Electrical and computer engineering professor Maiken Mikkelsen, for example, develops new kinds of photodetectors and the plasmonic metasurfaces that enable them, and her lab uses SMIF’s deposition, imaging and characterization equipment in almost every aspect of its work.
Biomedical engineering professor Ashutosh Chilkoti, who invented the D4 assay, an inkjet-printed point-of-care diagnostic test that detects disease biomarkers, also works frequently with SMIF’s microarray printer. His lab works to make the test compatible with a wide spectrum of diseases, from Ebola to COVID.

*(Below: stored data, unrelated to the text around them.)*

/-- The objects in a vector: the setpoints, which come first, go with the law's states (R378). -/
def State.vectorObjs (s : State) : List Nat := if s.builtin then vectorKeys else vectorKeys.drop 6

/-- Ports 0x780–0x7EF. -/
def vectorPorts : List Nat := (List.range 112).map (0x780 + ·)

/-- The CRC of the active parameter set; how the set is laid out in bytes is internal to Zeset. -/
def State.paramCrc (s : State) : Nat := Config.discreteCrc (s.law.active.flatMap fun e => [e.1, e.2]) % 2 ^ 32

/-- A cadence state with each of its instants mapped. -/
def Cad.mapAt (f : Instant → Instant) (c : Cad) : Cad :=
  { c with
    deadSince := c.deadSince.map f, extDeadSince := c.extDeadSince.map f, stageAt := f c.stageAt, startAt := f c.startAt
    ilimSince := c.ilimSince.map f, settleSince := c.settleSince.map f, inWinSince := c.inWinSince.map f
    clearedAt := c.clearedAt.map f, extLostSince := c.extLostSince.map f, slotRef := f c.slotRef, frameAt := c.frameAt.map f
    lastStart := c.lastStart.map f, txAt := c.txAt.map f, holdUntil := f c.holdUntil, resyncUntil := f c.resyncUntil
    joinBy := c.joinBy.map f, samples := c.samples.map fun x => (f x.1, x.2) }

/-- An instant on the timebase, which the devices of a pair share (R380), and back. -/
def State.toShared (s : State) (t : Instant) : Nat := (t + s.epoch) % 2 ^ 96
def State.ofShared (s : State) (v : Nat) : Instant := (v + (2 ^ 96 - s.epoch % 2 ^ 96)) % 2 ^ 96

/-- The cadence state that a device takes from a vector: what it has measured on its own samples it keeps. -/
def Cad.taken (own v : Cad) : Cad :=
  { v with
    theta := own.theta, wext := own.wext, wextInt := own.wextInt, vext := own.vext, samples := own.samples, rx := own.rx
    slotRef := own.slotRef, frameAt := own.frameAt, lastStart := own.lastStart }

/-- The state vector of the present cycle; while the built-in law is disabled it carries ports and discrete state only. -/
def State.vector (s : State) : StateVec :=
  { cycle := s.law.cycle
    law := if s.builtin then s.lawStates else []
    objs := s.vectorObjs.map fun k => (k, s.lreg k)
    ports := vectorPorts.map fun p => s.load 4 (fabricAddr p)
    mode := s.mode
    modeSeq := s.law.modeSeq
    ramp := s.law.ramp.map fun r => ([r.from_.1, r.from_.2.1, r.from_.2.2], [r.to_.1, r.to_.2.1, r.to_.2.2], s.now - r.at_, r.dur)
    paramCrc := s.paramCrc
    modeAt := s.toShared s.law.modeAt
    limitAt := s.toShared s.law.limitAt
    cad := s.cad.mapAt s.toShared }

/-- The discrete state (R378). -/
def State.discrete (s : State) : List Nat :=
  let rat (x : Rat) : List Nat := [sput 64 x.num, x.den]
  [s.mode, s.reg Reg.HELD_MODE, s.law.modeSeq, s.paramCrc]
    ++ ([Reg.RV_CHOSEN, Reg.XV_CHOSEN, Reg.D_CHOSEN, Reg.I_LIM_CHOSEN, Reg.BRK_STATE, Reg.BS_STATUS, Reg.BS_STAGE, Reg.TURN_PTR,
      Reg.JOINED].map s.reg)
    ++ (match s.law.ramp with
      | some r => rat r.from_.1 ++ rat r.from_.2.1 ++ rat r.from_.2.2 ++ rat r.to_.1 ++ rat r.to_.2.1 ++ rat r.to_.2.2
      | none => [])
    ++ s.cad.queue

/-- The device without the baton reports the active device's mode (R59, R373), and does what the mode asks of its own law: it starts and stops
with BASECAMP; where the active device's soft stop or abort has ended in ARMED, its law has written static-off too (R377; log entry 115). -/
def followMode (m seq : Nat) (s : State) : State :=
  let old := s.mode
  let s := s.setLaw { s.law with modeSeq := seq }
  if m = old then s
  else
    let s := ((stepDeferred (s.setReg Reg.MODE m)).setMs F.MODE_STATUS_SWITCHING (decide (2 ≤ m))).setLaw { s.law with recSince := [] }
    let s :=
      if m = mBASECAMP then basecampEffects s
      else if old = mBASECAMP then armedEffects (s.setPair { s.pair with aligned := false })
      else if m = mARMED then txStop (setStage 0 (clearLawFlags (lawStaticOff s)))
      -- the edge trainers freeze in LIMIT and HOLD (R214)
      else if m = mLIMIT ∨ m = mHOLD then s.forEach (List.range 64) freezeTrainer
      else s
    if s.builtin then estGate s else s

/-- The law's states move by the difference between the active device's and the own ones at the end of cycle n (R378); where this device has
not yet counted a cycle with the active one, its present states stand for them (log entry 115). -/
def alignStates (v : StateVec) (s : State) : State :=
  if v.law.isEmpty then s
  else
    match s.pair.snaps.find? (·.1 == v.cycle) with
    | some (_, own) => addLawStates (List.zipWith (· - ·) v.law own) s
    | none => if s.pair.aligned then s else addLawStates (List.zipWith (· - ·) v.law s.lawStates) s

/-- A received vector is applied (R378): differences to the own state at the end of the same cycle, the rest overwritten. -/
def applyVector (v : StateVec) (s : State) : State :=
  let s := alignStates v (followMode v.mode v.modeSeq s)
  let s := v.objs.foldl (fun s x => if vectorKeys.contains x.1 then s.setReg x.1 x.2 else s) s
  let s := s.setLaw { s.law with seen := v.objs.foldl (fun t x =>
    if actsNextCycle x.1 && vectorKeys.contains x.1 then tabSet (objReset x.1) t x.1 x.2 else t) s.law.seen }
  let s := (List.zip vectorPorts v.ports).foldl (fun s x => fabricWrite x.1 (BitVec.ofNat 32 x.2) s) s
  let tri (l : List Rat) : Rat × Rat × Rat := (listGet 0 l 0, listGet 0 l 1, listGet 0 l 2)
  let s := s.setLaw { s.law with
    ramp := v.ramp.map fun r => ⟨tri r.1, tri r.2.1, s.now - r.2.2.1, r.2.2.2⟩
    modeAt := s.ofShared v.modeAt, limitAt := s.ofShared v.limitAt }
  let s := s.setCad (s.cad.taken (v.cad.mapAt s.ofShared))
  -- the matches that set SYNCED again count from the vector that was asked for (R379)
  let s := if bit s.pair.joined 4 then s else s.setPair { s.pair with bad := 0, good := 0 }
  s.setPair { s.pair with vec := none, joined := setBit s.pair.joined 4 true, paramCrc := v.paramCrc }

/-- The start of an inner cycle: a vector that waits is applied. -/
def vectorDue (s : State) : State :=
  match s.pair.vec with
  | some v => if s.holds then s.setPair { s.pair with vec := none } else applyVector v s
  | none => s

/-! ## Heartbeats and takeover (R370, R379, R383) -/

/-- HB_FLAGS. -/
def State.hbFlags (s : State) : Nat :=
  b2n s.holds * 32768 + b2n (s.ps F.PAIR_STATUS_SYNCED) * 16384 + s.failover

/-- Items applied since manufacture. -/
def State.applied (s : State) : Nat := s.mram.applied

/-- The payload of a HEARTBEAT (Table 14-3). -/
def State.heartbeat (s : State) (dcrc : Nat) : List Nat :=
  beBytes 4 (if s.builtin then s.law.cycle else s.pair.hbCount) ++ beBytes 2 (s.reg Reg.BATON_TX) ++ beBytes 2 (s.reg Reg.BATON_KNOWN)
    ++ [s.mode, s.pairState] ++ beBytes 2 s.hbFlags ++ beBytes 4 s.law.modeSeq ++ beBytes 8 s.applied ++ beBytes 4 dcrc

Together with a faculty member in the School of Medicine, Mikkelsen and Chilkoti have teamed up to create small biosensors for cardiac biomarkers, with funding from the National Institutes of Health. Tests like the D4 assay rely on fluorescent tags to indicate the presence of disease biomarkers but seeing the faint light of a barely positive test requires expensive and bulky equipment. Plasmonics can enhance the brightness of fluorescent molecules tens of thousands of times over, which could make the tests much cheaper and simpler to use.

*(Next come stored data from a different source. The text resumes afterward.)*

/-! ## Entry to standby (R391) -/

/-- STANDBY: in BASECAMP with no item pending; codes stored, DRAM in self-refresh, RTC set, retention SRAM written. -/
def actStandby (s : State) : State × Nat :=
  if s.mode ≠ mBASECAMP ∨ s.reg Reg.J_PENDING ≠ 0 ∨ s.sup.standbyAt.isSome then (s.setReg Reg.STANDBY 3, stState)
  else
    let s := dramSleep (storeCodes (s.bump Reg.STANDBY_COUNT))
    let s := s.setClk { s.clk with rtc := s.time64At s.now, rtcAt := s.now }
    ({ s with sup := { s.sup with standbyAt := some s.now, retained := some (0, s.time64, s.reg Reg.STANDBY_COUNT) } }, stOK)

def execStandby (s : State) : Host.Outcome State Fault Refusal := .next (actStandby s).1

/-! ## The budget arbiter (R393 to R395) -/

/-- Whole tokens granted of a request: the tokens that the remaining power pays for. -/
def tokensFor (avail per : Rat) (req : Nat) : Nat := if per ≤ 0 then req else min req (avail / per).floor.toNat

/-- The largest request of a background rank (Table 15-1). -/
def State.rankMost (s : State) (rank : Nat) : Nat :=
  match rank with
  | 5 => 2 * ((List.range 40).filter fun k => s.laneRuns k && !s.regBit Reg.FILT_PROTECT k && !(s.law.cbcOwned && decide (k < 12))).length
  | 4 => 5 * ((List.range 4).filter fun n => (s.rc n).on).length
  | 3 => 100
  | _ => 10

/-- Grants to engines in their control phase above their floors, in ascending number: the power left. -/
def State.grantControl (s : State) (ctl : List Nat) (avail per : Rat) : Rat :=
  (List.range 16).foldl (fun a e =>
    if (s.engine e).inCycle then
      let floor : Rat := (40 * s.reg Reg.FLOOR : Rat) / 100
      let want : Rat := max 0 ((min 40 (listGet 0 ctl e) : Nat) - floor)
      a - min a (want * per)
    else a) avail

/-- Grants to the background ranks, the highest first: the mask of those without a grant. -/
def State.grantBackground (s : State) (bg : List Nat) (avail vdd vddq : Rat) : Nat :=
  ([5, 4, 3, 2, 1].foldl (fun (r : Rat × Nat) rank =>
    let per := if rank = 3 then vddq else vdd
    let req := min (s.rankMost rank) (listGet 0 bg (5 - rank))
    let got := tokensFor r.1 per req
    (r.1 - got * per, if req ≠ 0 ∧ got = 0 then setBit r.2 rank true else r.2)) (avail, 0)).2

/-- The throttle mask takes effect: a background lane that loses its grant takes a stale input, waiting rows go on (R395). -/
def throttle (m : Nat) (s : State) : State :=
  let old := s.reg Reg.THROTTLE
  let s := s.setReg Reg.THROTTLE m
  let s := s.setFlag Reg.SUP_STATUS F.SUP_STATUS_THROTTLING (m != 0)
  let s := if bit m 5 && !bit old 5 then
      s.forEach (List.range 40) fun k s => if s.laneRuns k && s.laneThrottled k then flStale k s else s
    else s
  let s := if bit m 3 = bit old 3 then s else dmaPause (bit m 3) s
  if m ≠ old then s.forEach (List.range 4) rcDrain else s

/-- ARBITER_EVALUATE with the measured draw of the fixed clients and of the device, and the requests in tokens of the engines and of
the ranks 5 to 1. -/
def execArbiterEvaluate (fixedMw powerMw : BitVec 16) (ctl bg : List Nat) (t : Instant) (s : State) :
    Host.Outcome State Fault Refusal :=
  let s := s.advance t
  let on := s.reg Reg.THROTTLE != 0
  let sum := s.sup.throttled + (if on then s.now - s.sup.arbAt else 0)
  let s := { s with sup := { s.sup with arbAt := s.now, throttled := sum, fixedMw := fixedMw.toNat } }
  let n := sum / ms 1
  let s := if n < 2 ^ 32 then s.setReg Reg.THROTTLE_MS n else (s.setReg Reg.THROTTLE_MS (s.freeVal 32)).useFree
  let s := s.setReg Reg.POWER_MEAS powerMw.toNat
  let commit := s.commitMw s.enabledEngines (s.reg Reg.FLOOR)
  let s := setOpen Reg.POWER_COMMIT 16 false commit s
  let avail := (s.reg Reg.BUDGET : Rat) - commit
  let s := if avail < 0 then s.setFlag Reg.SUP_STATUS F.SUP_STATUS_OVER_BUDGET true else s
  let vdd : Rat := (s.reg Reg.VDD_CHOSEN : Rat) / 100
  -- DRAM traffic draws from VDDQ and VDD: at which of the two its tokens are counted the spec does not say
  let vddq : Rat := if s.freeVal 1 = 0 then vdd else (s.reg (Reg.SUPPLY_MEAS 4) : Rat) / 100
  let s := s.useFree
  let left := s.grantControl ctl (max 0 avail) vdd
  let m := if s.flag Reg.SUP_STATUS F.SUP_STATUS_TJ_HOT then 0x3E else s.grantBackground bg left vdd vddq
  .next (throttle m s)

/-! ## Core voltage (R396, R437) -/

/-- VDD moves by one step. -/
def vidMove (up : Bool) (s : State) : State :=
  let v := if up then s.reg Reg.VDD_CHOSEN + 10 else s.reg Reg.VDD_CHOSEN - 10
  let s := { s with sup := { s.sup with vidAt := s.now, lowSince := none } }
  (s.setReg Reg.VDD_CHOSEN v).emit (.vid ((v - 650) / 10) s.now)

/-- VID_STEP: no more than one step per 1 ms, within [VDD_FLOOR, VDD_MAX]. -/
def execVidStep (t : Instant) (s : State) : Host.Outcome State Fault Refusal :=
  if s.phase ≠ .running ∨ t < s.sup.vidAt + ms 1 then .next s
  else
    let s := s.advance t
    let step := s.stepMeas * 100
    let target := s.reg Reg.STEP_SLOW * (100 - s.reg Reg.GUARD_PCT)
    let v := s.reg Reg.VDD_CHOSEN
    let low := sinceWhen s.sup.lowSince s.now (decide (step * 100 < target * 95))
    let s := { s with sup := { s.sup with lowSince := low } }
    if v < s.reg Reg.VDD_FLOOR && decide (v + 10 ≤ s.reg Reg.VDD_MAX) then .next (vidMove true s)
    else if s.reg Reg.VDD_MAX < v then .next (vidMove false s)
    else if target < step then
      if v + 10 ≤ s.reg Reg.VDD_MAX then .next (vidMove true s)
      else
        let s := s.setFlag Reg.SUP_STATUS F.SUP_STATUS_GUARD_LOST true
        .next (if s.reg Reg.STEP_SLOW * 100 < step then s.setFlag Reg.SUP_STATUS F.SUP_STATUS_SLOW_CORNER true else s)
    else if heldFor low (sec 10) s.now && decide (s.reg Reg.VDD_FLOOR + 10 ≤ v) then .next (vidMove false s)
    else .next s

/-! ## In-service test (R398, R399; Table 15-2) -/

/-- An item may run: enabled and not throttled. -/
def State.istRuns (s : State) (item : Nat) : Bool := s.phase == .running && s.regBit Reg.IST_EN item && !s.throttled 1

/-- IST_STEP. -/
def execIstStep (r : IstStep) (s : State) : Host.Outcome State Fault Refusal :=
  match r with
  | .march a n bad =>
    let lo := s.reg Reg.IST_SRAM_LO
    if s.istRuns 0 && lo != 0 && decide (lo ≤ a) && decide (a + n ≤ s.reg Reg.IST_SRAM_HI) && s.memCode a == some 0
        && (s.memSpan a).any (fun x => decide (a + n ≤ x.2)) then
      -- the march leaves in these words what the spec does not state
      let s := s.forEach (List.range n) fun i s =>
        (setEcc (a + i) 0 { s with mem := memSet s.mem (a + i) (BitVec.ofNat 8 (s.freeVal 8)) }).useFree
      match bad with
      | some x => .next (istFail 0 x (s.setReg Reg.IST_FAIL_ADDR (x % 2 ^ 40)))
      | none => .next s
    else .next s
  | .spareRow a bad =>
    if s.istRuns 0 && bad && !s.sup.spareRows.contains a then
      .next (istFail 0 a ({ s with sup := { s.sup with spareRows := a :: s.sup.spareRows } }.setReg Reg.IST_FAIL_ADDR (a % 2 ^ 40)))
    else .next s
  | .segment e g bad =>
    if s.istRuns 1 && s.enginePower e && !(s.engine e).inCycle then
      let i := 64 * e.val + g
      let was := tabGet false s.sup.segBad i
      let s := s.setEngine e { s.engine e with selftest := true }
      let s := { s with sup := { s.sup with segBad := tabSet false s.sup.segBad i bad } }
      .next (if bad && was then istFail 1 e (s.setRegBit Reg.ST_FAILED e true) else s)
    else .next s
  | .slice k err =>
    if s.istRuns 2 && s.sliceState k != sliceOff && s.sliceState k != sliceRetired then
      let bad := decide (8 < err)
      let n := if bad then tabGet 0 s.adc.testFails k + 1 else 0
      let s := s.setAdc { s.adc with testFails := tabSet 0 s.adc.testFails k n }
      let s := if bad then istFail 2 k s else s
      .next (if 2 ≤ n then sliceRetire k s else s)
    else .next s
  | .gateCheck k =>
    if s.istRuns 3 && s.mode == mARMED && s.laneState k == laneLive && (s.lane k).checkLeft == 0 then
      let l := s.lane k
      .next (s.setLane k { l with
        checkLeft := 1024, waiting := l.waiting ++ [{ reg := 0, write := false, value := 0, kind := .check, at_ := s.now }] })
    else .next s
  | .pass i =>
    if s.istRuns i then .next ({ s with sup := { s.sup with istAt := tabSet 0 s.sup.istAt i s.now } }.bump (Reg.IST_PASS i)) else .next s
  | .abandoned => .next s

“Enabling and fostering collaboration is a key aim in SMIF,” said Jokerst. “Giving users common tools and technical language around tool capabilities enables users from vastly different fields to talk to one another in a common language. That’s one of the core strengths of a shared facility.”

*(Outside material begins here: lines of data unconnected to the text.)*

-- ==== Sys2Proof/Machine/Journal.lean ====
section
/-!
DEFINITION. Requests to the dictionary (13_object_dictionary.md): the checks of Table 13-3, sessions, the journal, NDP frames and their
operations, PDO contents.
-/

namespace Sys2Proof.Machine

/-! ## Ports -/

/-- A port answers: start-up is complete, standby entry has not begun, SCB runs; SVC needs SERVICE_EN, an Ethernet port PD8, and ETH1 is no
port of its own in a redundant pair; the partner's port is that of a paired device's belay link. While PLL-C relocks, frames on SGMII and
on the belay link are lost (R25, R307, R348, R350, R366, R391, R419). -/
def State.portOpen (s : State) (p : Nat) : Bool :=
  s.phase == .running && s.sup.standbyAt.isNone && s.net.scbAt.isNone
    && (if p < 4 then s.regBit Reg.PD_ON 8 && !(p == 1 && s.reg Reg.REDUND != 0) && !(decide (p < 2) && bit s.clk.relock 2)
        else if p = 8 then s.net.svc
        else if p = 9 then s.paired && s.regBit Reg.PD_ON 8 && !bit s.clk.relock 2
        else true)

/-- The level of a port. -/
def State.portLevel (s : State) (p : Nat) : Nat := s.reg (Reg.PORT_LEVEL p)

/-! ## Pending items (R359) -/

/-- The item waits for application here: committed, not withdrawn, acknowledged, not a mirror of another device's item. -/
def JItem.waits (i : JItem) : Bool := i.result.isNone && !i.void && !i.unacked && !i.mirror

/-- J_PENDING: items committed and not yet applied, on a standby those it mirrors (Table 13-10). -/
def refreshPending (s : State) : State := s.setReg Reg.J_PENDING (s.mram.journal.countP fun i => i.result.isNone && !i.void)

/-! ## The checks of Table 13-3 -/

/-- The object is journaled work: RWS or CMD. -/
def journaled (k : Nat) : Bool :=
  match objAt k with
  | some o => o.acc == .rws || o.acc == .cmd
  | none => false

/-- A read: existence, then access. Every object may be read at every level (Table 13-2). -/
def readCheck (k : Nat) : Nat :=
  match objAt k with
  | none => stNoObject
  | some o => if o.acc = .wo then stAccess else stOK

/-- The level check of a write. -/
def State.levelOk (s : State) (port k v : Nat) : Bool :=
  decide (writeLevel k ≤ s.portLevel port) && !(k / 256 == 0x2F00 && !(port == 8 && s.net.svc))
    && !(k == Reg.FACTORY_RESET && v == 2 && port != 8)

/-- The status of starting the write in the present state: a configuration locked by the BOOT strap refuses RWS writes (R420). -/
def State.stateCheck (s : State) (k v : Nat) : Nat :=
  match objAt k with
  | some o => if o.acc = .rws ∧ s.rwsLocked then stState else (dictAct k v false s).2
  | none => stNoObject

/-- Journaled work finds no room: 256 items wait, or mirroring is unavailable (R359, R381). -/
def State.journalBusy (s : State) : Bool :=
  decide (256 ≤ s.reg Reg.J_PENDING) || s.flag Reg.J_STATUS F.J_STATUS_MIRROR_LOST

/-- The checks of a write up to NOT_ACTIVE, in the order of Table 13-3: `len` bytes with the value `v`. -/
def State.writeCheck (s : State) (port k len v : Nat) : Nat :=
  match objAt k with
  | none => stNoObject
  | some o =>
    if o.acc = .ro ∨ o.acc = .const then stAccess
    else if !s.levelOk port k v then stLevel
    else if 8 * len ≠ tyBits o.ty then stLength
    else if !valueOk k v then stRange
    else
      let r := s.stateCheck k v
      if r ≠ stOK ∧ r ≠ stNotActive then r
      else if journaled k && s.journalBusy then stBusy
      else if s.paired && !s.holds || r == stNotActive then stNotActive
      else stOK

Drawing Superstars into Orbit
SMIF’s track record of successful collaboration has proven attractive in hiring talented new ECE faculty—most recently, Tania Roy, whose appointment at Duke begins in January 2023 and whose research focuses on developing computing technologies inspired by human biology. She has a particular interest in human eyes, for their unparalleled ability to transmit impulses to the brain and enabling the efficient identification and pattern recognition that machine learning seeks to emulate.
Equipping engineers like Roy is made a bit easier by SMIF’s pooled resources, according to Jokerst. “They don’t have to ask for some of the expensive equipment they need for their lab, because that piece of equipment is probably already in SMIF. If they do need to ask for something that is special and expensive that we don’t already have, the request is likely to be granted if the tool is placed in SMIF because it will become a tool for the entire community,” she said. “And by bundling resources, using matching funds and engaging other interested faculty, we can purchase a piece of equipment that’s a bit better, too.”
Duke’s School of Medicine, for instance, has invested heavily in shared equipment that many of their researchers frequently use. That partnership, which frequently brings some of the world’s top medical researchers to SMIF, also appeals to Roy.
“SMIF has all the state-of-the-art lithography and deposition tools that I’m looking for, and I plan to use them extensively,” said Roy. “It’s also going to be very helpful to work alongside top-notch faculty in the Departments of Medicine and Biology at Duke—people who are unraveling the mysteries of the brain, for example. If they can feed their discoveries back to us so that we can mimic those biological structures in new semiconductor devices, that would be the ultimate collaboration.”